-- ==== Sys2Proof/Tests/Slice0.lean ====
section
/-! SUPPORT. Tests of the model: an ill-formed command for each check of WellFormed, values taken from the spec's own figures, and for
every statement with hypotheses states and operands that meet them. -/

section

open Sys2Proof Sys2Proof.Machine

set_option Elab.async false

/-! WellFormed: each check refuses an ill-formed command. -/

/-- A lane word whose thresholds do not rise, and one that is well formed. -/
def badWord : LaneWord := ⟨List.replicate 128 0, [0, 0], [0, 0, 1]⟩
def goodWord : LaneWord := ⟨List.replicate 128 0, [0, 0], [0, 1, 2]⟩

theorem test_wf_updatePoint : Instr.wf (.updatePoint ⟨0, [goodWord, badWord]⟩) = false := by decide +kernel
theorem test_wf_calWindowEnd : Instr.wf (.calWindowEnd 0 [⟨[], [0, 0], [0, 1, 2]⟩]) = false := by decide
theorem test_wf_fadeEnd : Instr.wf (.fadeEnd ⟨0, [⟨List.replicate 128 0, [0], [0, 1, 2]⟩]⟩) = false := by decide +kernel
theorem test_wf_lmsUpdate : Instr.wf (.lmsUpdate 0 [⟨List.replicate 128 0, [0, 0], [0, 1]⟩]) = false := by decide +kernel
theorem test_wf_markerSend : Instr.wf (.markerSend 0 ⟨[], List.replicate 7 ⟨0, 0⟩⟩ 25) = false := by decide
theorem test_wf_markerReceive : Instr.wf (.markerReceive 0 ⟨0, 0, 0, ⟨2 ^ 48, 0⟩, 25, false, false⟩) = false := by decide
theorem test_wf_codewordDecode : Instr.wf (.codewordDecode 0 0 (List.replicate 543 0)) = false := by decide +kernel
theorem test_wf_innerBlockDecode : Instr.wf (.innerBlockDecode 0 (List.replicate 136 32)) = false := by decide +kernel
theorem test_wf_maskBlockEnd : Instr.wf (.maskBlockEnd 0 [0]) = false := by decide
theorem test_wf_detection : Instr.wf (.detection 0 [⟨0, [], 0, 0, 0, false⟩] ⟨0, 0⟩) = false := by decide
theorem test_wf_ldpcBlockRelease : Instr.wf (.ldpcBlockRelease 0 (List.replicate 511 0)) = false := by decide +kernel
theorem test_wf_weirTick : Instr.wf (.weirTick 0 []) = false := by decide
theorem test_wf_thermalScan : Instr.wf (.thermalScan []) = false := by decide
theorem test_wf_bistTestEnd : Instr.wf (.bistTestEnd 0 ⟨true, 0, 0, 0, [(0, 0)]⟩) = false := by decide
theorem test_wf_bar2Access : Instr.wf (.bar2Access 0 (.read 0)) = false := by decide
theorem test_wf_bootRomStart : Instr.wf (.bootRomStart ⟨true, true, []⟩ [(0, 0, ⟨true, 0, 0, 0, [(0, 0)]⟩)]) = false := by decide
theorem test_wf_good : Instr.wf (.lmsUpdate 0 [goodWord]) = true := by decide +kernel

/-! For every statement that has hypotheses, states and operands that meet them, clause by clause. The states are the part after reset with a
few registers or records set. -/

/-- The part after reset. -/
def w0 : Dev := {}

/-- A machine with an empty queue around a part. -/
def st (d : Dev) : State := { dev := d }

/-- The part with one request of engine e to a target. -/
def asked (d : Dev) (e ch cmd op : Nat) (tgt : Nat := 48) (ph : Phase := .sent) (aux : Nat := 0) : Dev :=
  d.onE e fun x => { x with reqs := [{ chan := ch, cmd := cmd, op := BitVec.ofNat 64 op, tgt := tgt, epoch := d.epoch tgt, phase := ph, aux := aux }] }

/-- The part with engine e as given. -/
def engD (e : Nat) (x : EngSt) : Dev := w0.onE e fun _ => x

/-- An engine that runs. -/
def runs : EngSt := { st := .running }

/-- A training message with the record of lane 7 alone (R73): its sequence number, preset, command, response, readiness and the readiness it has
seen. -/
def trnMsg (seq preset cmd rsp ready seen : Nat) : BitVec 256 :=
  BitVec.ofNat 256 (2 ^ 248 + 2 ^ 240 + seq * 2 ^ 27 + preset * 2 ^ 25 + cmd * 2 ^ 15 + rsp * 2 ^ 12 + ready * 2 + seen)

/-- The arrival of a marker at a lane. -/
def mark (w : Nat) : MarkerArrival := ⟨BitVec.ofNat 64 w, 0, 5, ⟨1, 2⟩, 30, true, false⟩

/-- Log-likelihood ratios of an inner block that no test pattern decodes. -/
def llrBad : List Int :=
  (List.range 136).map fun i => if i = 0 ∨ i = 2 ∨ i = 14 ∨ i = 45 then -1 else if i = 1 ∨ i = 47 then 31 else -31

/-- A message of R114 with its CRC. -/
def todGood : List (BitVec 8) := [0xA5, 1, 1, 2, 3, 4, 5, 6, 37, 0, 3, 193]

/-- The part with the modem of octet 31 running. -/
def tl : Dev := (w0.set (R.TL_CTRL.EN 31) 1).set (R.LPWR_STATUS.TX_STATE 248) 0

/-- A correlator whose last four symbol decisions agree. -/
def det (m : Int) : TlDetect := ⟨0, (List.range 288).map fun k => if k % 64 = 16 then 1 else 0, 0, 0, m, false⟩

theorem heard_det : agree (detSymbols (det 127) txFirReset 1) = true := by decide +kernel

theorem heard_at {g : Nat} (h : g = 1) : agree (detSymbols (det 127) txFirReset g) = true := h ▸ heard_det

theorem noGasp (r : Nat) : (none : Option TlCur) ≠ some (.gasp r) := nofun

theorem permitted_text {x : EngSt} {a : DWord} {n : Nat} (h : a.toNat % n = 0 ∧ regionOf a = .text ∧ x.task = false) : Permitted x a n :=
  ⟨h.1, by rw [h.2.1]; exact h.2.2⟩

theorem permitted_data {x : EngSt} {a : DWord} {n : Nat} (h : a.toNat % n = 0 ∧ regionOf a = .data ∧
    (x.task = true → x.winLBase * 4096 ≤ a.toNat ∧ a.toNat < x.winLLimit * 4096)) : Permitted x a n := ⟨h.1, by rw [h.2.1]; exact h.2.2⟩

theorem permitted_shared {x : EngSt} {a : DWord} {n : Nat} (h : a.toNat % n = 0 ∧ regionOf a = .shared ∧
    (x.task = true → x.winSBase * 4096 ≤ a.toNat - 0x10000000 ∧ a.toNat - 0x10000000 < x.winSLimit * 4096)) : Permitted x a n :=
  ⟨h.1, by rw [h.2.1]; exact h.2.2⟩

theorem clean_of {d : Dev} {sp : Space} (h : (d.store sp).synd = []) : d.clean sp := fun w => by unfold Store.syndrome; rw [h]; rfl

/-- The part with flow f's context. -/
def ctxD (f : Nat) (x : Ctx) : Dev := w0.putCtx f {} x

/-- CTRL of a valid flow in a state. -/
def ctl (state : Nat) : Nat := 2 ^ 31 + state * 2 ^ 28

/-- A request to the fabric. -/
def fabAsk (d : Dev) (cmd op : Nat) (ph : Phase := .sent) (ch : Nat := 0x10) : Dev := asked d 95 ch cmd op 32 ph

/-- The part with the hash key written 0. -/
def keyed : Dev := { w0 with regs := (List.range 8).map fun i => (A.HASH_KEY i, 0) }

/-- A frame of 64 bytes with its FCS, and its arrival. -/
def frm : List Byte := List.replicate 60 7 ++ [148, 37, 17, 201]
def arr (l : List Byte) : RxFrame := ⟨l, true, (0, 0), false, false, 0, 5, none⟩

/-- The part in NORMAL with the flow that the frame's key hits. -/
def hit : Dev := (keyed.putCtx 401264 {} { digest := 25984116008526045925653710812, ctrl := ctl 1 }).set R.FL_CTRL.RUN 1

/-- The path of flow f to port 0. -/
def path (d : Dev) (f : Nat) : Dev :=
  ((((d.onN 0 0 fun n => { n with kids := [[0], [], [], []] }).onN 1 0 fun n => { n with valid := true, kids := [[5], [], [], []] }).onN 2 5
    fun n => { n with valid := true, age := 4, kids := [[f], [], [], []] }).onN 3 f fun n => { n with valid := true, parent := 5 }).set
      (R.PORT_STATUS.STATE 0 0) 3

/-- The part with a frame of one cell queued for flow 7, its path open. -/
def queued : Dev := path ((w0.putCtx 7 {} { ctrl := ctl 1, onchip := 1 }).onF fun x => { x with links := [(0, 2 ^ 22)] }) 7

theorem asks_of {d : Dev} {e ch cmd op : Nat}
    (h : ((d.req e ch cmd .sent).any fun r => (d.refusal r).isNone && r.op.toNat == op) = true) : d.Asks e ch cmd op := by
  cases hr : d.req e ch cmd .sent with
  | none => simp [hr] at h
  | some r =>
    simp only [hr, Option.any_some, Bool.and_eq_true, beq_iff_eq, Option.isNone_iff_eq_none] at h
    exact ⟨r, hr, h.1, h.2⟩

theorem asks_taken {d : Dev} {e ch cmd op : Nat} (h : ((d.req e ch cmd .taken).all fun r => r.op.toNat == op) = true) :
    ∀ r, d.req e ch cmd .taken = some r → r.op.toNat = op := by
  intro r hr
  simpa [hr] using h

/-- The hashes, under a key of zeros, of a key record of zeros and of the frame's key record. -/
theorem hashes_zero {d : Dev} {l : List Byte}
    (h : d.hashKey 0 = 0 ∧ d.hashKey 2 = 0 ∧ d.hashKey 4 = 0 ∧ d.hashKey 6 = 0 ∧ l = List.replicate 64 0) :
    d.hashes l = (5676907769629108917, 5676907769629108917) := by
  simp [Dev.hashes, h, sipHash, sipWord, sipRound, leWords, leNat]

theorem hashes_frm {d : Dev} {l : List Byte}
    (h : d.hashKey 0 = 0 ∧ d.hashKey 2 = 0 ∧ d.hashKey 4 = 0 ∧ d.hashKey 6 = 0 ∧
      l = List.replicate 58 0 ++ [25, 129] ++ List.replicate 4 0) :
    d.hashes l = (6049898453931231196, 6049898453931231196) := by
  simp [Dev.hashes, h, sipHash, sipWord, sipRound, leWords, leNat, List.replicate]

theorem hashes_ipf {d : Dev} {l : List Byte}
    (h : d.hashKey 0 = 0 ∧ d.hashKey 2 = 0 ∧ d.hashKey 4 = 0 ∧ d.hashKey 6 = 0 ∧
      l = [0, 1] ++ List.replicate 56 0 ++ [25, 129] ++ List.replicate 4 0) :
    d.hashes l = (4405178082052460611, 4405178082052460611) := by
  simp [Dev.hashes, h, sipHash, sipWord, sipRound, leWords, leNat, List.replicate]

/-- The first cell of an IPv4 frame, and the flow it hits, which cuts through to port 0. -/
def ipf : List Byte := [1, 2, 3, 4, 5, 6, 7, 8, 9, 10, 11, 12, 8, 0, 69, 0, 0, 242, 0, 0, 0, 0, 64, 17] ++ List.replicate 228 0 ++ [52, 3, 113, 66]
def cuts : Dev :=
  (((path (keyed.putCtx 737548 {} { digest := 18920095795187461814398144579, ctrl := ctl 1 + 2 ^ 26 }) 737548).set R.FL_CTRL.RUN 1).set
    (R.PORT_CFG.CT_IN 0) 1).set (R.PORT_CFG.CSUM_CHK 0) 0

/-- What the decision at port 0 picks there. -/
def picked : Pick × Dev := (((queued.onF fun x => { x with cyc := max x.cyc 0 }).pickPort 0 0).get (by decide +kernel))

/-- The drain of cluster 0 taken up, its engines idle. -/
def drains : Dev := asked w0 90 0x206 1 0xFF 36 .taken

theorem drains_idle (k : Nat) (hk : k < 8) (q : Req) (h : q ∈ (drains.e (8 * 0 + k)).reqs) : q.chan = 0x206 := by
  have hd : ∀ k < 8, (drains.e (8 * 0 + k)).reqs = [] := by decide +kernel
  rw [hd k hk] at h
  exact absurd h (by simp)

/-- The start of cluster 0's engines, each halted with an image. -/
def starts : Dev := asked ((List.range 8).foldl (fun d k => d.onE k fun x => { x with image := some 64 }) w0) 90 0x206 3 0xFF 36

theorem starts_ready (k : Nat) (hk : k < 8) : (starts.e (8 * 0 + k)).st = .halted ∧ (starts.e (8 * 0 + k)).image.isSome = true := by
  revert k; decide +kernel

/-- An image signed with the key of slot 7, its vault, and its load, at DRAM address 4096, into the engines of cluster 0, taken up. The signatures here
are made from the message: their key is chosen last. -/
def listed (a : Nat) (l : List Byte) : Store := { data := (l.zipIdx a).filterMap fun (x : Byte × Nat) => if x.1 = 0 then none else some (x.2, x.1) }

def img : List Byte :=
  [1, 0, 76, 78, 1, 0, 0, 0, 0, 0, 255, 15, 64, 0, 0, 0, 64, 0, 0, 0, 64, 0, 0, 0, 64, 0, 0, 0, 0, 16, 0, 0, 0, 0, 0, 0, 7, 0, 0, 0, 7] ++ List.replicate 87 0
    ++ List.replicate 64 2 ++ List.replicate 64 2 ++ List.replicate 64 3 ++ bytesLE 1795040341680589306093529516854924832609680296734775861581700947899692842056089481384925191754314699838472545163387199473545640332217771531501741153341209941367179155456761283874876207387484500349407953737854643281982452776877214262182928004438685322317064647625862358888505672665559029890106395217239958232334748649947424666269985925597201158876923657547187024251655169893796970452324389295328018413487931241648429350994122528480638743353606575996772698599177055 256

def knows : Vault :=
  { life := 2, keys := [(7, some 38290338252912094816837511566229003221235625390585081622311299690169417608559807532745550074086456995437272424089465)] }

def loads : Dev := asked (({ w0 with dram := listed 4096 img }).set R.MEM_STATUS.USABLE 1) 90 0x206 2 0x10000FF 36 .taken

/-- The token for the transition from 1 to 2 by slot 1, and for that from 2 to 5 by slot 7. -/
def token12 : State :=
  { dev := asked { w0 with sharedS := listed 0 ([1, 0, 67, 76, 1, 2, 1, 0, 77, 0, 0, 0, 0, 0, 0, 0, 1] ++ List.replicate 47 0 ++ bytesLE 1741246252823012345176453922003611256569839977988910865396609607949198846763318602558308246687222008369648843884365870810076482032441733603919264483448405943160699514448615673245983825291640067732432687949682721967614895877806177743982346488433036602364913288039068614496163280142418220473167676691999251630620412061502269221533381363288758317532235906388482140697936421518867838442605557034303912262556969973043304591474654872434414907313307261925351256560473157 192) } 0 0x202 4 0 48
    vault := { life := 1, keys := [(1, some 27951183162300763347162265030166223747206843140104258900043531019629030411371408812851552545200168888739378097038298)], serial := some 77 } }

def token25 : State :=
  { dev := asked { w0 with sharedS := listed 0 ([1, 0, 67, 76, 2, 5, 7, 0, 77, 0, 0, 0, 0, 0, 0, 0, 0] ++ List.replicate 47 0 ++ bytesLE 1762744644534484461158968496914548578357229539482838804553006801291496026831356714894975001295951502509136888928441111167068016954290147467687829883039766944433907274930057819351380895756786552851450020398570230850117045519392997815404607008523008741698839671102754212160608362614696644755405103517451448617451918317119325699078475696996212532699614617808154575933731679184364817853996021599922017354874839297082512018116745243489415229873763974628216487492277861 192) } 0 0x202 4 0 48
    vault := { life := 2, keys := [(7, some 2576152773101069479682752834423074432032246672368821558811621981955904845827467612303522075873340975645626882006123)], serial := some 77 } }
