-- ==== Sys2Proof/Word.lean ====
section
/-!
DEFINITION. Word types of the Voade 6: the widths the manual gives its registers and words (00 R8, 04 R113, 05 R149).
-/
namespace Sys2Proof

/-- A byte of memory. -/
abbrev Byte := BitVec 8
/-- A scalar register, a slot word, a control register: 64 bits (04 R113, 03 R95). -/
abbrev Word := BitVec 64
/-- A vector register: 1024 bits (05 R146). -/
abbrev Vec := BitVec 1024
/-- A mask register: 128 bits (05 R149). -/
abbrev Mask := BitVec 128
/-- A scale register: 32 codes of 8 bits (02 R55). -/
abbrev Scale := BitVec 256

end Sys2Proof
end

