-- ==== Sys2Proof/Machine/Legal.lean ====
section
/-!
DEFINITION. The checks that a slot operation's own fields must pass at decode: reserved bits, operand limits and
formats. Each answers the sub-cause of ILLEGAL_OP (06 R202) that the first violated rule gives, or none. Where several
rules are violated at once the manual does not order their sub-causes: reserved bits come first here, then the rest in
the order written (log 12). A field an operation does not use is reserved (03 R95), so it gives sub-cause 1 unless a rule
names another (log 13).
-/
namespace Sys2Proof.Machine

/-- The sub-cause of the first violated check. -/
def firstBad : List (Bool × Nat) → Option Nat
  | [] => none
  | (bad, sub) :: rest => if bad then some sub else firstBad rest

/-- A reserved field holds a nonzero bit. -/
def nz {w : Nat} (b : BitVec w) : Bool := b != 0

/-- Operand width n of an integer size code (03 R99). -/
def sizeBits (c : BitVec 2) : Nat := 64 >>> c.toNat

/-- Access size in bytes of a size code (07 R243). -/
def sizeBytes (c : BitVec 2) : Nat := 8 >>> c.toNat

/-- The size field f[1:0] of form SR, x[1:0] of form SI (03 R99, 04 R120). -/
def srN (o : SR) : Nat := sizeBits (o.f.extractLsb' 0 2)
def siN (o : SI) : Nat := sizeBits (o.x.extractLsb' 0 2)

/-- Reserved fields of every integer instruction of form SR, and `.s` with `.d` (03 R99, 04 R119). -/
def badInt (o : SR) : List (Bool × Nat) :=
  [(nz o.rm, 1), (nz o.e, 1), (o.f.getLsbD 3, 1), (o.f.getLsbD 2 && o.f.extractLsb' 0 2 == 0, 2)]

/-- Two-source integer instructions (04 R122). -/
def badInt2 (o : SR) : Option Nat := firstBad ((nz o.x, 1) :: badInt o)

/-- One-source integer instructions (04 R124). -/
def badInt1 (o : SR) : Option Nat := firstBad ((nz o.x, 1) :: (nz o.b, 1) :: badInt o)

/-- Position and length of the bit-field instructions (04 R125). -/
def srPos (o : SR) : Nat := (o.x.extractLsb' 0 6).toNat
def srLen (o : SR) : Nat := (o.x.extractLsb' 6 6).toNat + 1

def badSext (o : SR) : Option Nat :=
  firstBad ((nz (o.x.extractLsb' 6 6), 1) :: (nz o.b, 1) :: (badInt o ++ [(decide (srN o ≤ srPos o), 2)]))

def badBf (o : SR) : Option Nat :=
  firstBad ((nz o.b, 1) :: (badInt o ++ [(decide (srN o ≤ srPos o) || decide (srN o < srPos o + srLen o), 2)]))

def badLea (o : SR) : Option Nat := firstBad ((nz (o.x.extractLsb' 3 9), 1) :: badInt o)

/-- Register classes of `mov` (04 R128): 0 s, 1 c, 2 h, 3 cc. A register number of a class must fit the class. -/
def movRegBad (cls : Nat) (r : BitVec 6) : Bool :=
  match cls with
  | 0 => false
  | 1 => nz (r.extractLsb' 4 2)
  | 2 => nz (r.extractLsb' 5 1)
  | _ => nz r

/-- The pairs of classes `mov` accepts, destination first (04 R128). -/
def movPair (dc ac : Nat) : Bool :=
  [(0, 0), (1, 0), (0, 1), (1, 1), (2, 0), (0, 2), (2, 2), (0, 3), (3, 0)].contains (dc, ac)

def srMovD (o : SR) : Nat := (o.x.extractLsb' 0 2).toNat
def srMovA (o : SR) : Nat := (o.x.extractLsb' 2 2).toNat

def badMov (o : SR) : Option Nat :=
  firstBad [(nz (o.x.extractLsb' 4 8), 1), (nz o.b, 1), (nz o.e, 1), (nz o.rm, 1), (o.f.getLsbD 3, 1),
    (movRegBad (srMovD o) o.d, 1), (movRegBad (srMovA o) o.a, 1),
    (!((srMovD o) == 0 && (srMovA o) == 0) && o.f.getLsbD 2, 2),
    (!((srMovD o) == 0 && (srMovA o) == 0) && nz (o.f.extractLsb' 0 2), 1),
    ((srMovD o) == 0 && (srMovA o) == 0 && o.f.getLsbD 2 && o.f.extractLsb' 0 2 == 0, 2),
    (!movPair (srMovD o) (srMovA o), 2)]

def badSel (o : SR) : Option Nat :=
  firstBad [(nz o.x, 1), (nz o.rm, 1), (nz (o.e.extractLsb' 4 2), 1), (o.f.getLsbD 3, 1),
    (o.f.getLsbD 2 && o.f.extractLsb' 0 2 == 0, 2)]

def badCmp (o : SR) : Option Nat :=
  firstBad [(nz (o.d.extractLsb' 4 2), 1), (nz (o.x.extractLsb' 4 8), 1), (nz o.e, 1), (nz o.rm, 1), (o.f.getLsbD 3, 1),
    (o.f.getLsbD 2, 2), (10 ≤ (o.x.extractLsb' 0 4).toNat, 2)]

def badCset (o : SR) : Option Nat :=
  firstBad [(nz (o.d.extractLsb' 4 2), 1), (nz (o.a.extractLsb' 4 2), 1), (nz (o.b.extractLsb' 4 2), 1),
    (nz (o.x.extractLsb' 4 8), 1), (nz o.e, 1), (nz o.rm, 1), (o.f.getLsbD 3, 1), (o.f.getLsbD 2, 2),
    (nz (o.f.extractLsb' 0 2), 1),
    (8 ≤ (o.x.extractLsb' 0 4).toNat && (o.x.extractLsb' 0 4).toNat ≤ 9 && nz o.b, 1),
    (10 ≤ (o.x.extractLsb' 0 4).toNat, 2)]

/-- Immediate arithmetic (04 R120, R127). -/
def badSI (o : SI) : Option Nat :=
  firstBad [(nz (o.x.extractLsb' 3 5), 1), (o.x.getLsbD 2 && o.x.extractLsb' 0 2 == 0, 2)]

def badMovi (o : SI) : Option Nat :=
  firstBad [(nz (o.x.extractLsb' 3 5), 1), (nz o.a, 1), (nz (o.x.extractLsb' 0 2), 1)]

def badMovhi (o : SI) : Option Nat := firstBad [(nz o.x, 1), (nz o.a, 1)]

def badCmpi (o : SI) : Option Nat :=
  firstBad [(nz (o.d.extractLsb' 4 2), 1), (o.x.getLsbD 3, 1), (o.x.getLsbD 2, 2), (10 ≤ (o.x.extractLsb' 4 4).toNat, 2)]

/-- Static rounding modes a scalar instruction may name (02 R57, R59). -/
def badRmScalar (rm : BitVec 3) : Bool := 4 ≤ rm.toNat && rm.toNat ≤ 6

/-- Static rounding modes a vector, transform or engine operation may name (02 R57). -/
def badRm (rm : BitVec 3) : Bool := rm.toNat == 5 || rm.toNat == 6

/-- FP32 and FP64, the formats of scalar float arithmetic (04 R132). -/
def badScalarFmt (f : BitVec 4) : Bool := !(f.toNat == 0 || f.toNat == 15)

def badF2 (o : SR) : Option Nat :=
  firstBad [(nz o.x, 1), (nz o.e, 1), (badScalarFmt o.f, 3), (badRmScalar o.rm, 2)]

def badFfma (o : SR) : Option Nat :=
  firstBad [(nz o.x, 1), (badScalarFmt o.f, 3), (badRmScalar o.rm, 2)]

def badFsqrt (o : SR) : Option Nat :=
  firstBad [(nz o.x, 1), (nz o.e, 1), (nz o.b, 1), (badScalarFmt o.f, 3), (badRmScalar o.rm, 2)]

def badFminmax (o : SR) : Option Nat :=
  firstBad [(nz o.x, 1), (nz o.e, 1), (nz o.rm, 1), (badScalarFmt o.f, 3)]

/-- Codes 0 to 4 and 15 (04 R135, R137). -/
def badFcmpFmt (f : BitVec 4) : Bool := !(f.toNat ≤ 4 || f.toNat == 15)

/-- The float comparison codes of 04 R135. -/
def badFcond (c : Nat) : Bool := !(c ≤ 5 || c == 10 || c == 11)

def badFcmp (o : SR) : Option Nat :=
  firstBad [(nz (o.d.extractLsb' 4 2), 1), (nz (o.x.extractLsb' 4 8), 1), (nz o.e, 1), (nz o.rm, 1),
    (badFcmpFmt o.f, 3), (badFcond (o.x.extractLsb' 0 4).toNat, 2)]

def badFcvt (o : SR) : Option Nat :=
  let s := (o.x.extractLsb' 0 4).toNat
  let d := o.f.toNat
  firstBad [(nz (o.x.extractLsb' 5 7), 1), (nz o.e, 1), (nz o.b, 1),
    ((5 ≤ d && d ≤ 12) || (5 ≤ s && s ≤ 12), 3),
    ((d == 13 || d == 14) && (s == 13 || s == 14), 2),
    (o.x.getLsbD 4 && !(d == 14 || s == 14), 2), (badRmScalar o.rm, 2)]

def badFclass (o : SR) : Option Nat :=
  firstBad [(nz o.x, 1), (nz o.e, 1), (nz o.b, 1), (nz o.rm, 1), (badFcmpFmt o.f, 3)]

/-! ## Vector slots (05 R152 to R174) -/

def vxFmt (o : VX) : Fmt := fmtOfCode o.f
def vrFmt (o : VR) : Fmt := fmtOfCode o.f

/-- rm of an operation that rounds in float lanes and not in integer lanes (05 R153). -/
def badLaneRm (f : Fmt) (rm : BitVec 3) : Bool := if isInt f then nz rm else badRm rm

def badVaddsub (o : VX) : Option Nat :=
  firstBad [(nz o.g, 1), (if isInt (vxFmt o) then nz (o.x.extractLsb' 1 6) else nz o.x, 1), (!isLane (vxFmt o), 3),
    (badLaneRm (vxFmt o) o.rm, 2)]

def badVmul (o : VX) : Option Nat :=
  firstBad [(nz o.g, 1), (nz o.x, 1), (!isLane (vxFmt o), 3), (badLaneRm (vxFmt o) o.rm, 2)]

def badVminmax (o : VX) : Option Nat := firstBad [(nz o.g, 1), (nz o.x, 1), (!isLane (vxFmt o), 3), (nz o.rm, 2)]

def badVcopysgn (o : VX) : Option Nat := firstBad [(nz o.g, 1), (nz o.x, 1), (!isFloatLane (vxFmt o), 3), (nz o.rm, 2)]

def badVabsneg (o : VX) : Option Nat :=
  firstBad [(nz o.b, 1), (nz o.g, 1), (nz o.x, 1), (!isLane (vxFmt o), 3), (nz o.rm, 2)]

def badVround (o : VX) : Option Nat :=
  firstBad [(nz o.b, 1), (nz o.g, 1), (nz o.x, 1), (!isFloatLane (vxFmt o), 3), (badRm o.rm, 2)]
-=-=-=-=-
◆ Description of the task ◆
Return only the part of the records above that opens with the line containing "(movRegBad (srMovD o)" and closes with the line containing "(04 R132). -/", ends included.

◆ Answer below ◆
    (movRegBad (srMovD o) o.d, 1), (movRegBad (srMovA o) o.a, 1),
    (!((srMovD o) == 0 && (srMovA o) == 0) && o.f.getLsbD 2, 2),
    (!((srMovD o) == 0 && (srMovA o) == 0) && nz (o.f.extractLsb' 0 2), 1),
    ((srMovD o) == 0 && (srMovA o) == 0 && o.f.getLsbD 2 && o.f.extractLsb' 0 2 == 0, 2),
    (!movPair (srMovD o) (srMovA o), 2)]

def badSel (o : SR) : Option Nat :=
  firstBad [(nz o.x, 1), (nz o.rm, 1), (nz (o.e.extractLsb' 4 2), 1), (o.f.getLsbD 3, 1),
    (o.f.getLsbD 2 && o.f.extractLsb' 0 2 == 0, 2)]

def badCmp (o : SR) : Option Nat :=
  firstBad [(nz (o.d.extractLsb' 4 2), 1), (nz (o.x.extractLsb' 4 8), 1), (nz o.e, 1), (nz o.rm, 1), (o.f.getLsbD 3, 1),
    (o.f.getLsbD 2, 2), (10 ≤ (o.x.extractLsb' 0 4).toNat, 2)]

def badCset (o : SR) : Option Nat :=
  firstBad [(nz (o.d.extractLsb' 4 2), 1), (nz (o.a.extractLsb' 4 2), 1), (nz (o.b.extractLsb' 4 2), 1),
    (nz (o.x.extractLsb' 4 8), 1), (nz o.e, 1), (nz o.rm, 1), (o.f.getLsbD 3, 1), (o.f.getLsbD 2, 2),
    (nz (o.f.extractLsb' 0 2), 1),
    (8 ≤ (o.x.extractLsb' 0 4).toNat && (o.x.extractLsb' 0 4).toNat ≤ 9 && nz o.b, 1),
    (10 ≤ (o.x.extractLsb' 0 4).toNat, 2)]

/-- Immediate arithmetic (04 R120, R127). -/
def badSI (o : SI) : Option Nat :=
  firstBad [(nz (o.x.extractLsb' 3 5), 1), (o.x.getLsbD 2 && o.x.extractLsb' 0 2 == 0, 2)]

def badMovi (o : SI) : Option Nat :=
  firstBad [(nz (o.x.extractLsb' 3 5), 1), (nz o.a, 1), (nz (o.x.extractLsb' 0 2), 1)]

def badMovhi (o : SI) : Option Nat := firstBad [(nz o.x, 1), (nz o.a, 1)]

def badCmpi (o : SI) : Option Nat :=
  firstBad [(nz (o.d.extractLsb' 4 2), 1), (o.x.getLsbD 3, 1), (o.x.getLsbD 2, 2), (10 ≤ (o.x.extractLsb' 4 4).toNat, 2)]

/-- Static rounding modes a scalar instruction may name (02 R57, R59). -/
def badRmScalar (rm : BitVec 3) : Bool := 4 ≤ rm.toNat && rm.toNat ≤ 6

/-- Static rounding modes a vector, transform or engine operation may name (02 R57). -/
def badRm (rm : BitVec 3) : Bool := rm.toNat == 5 || rm.toNat == 6

/-- FP32 and FP64, the formats of scalar float arithmetic (04 R132). -/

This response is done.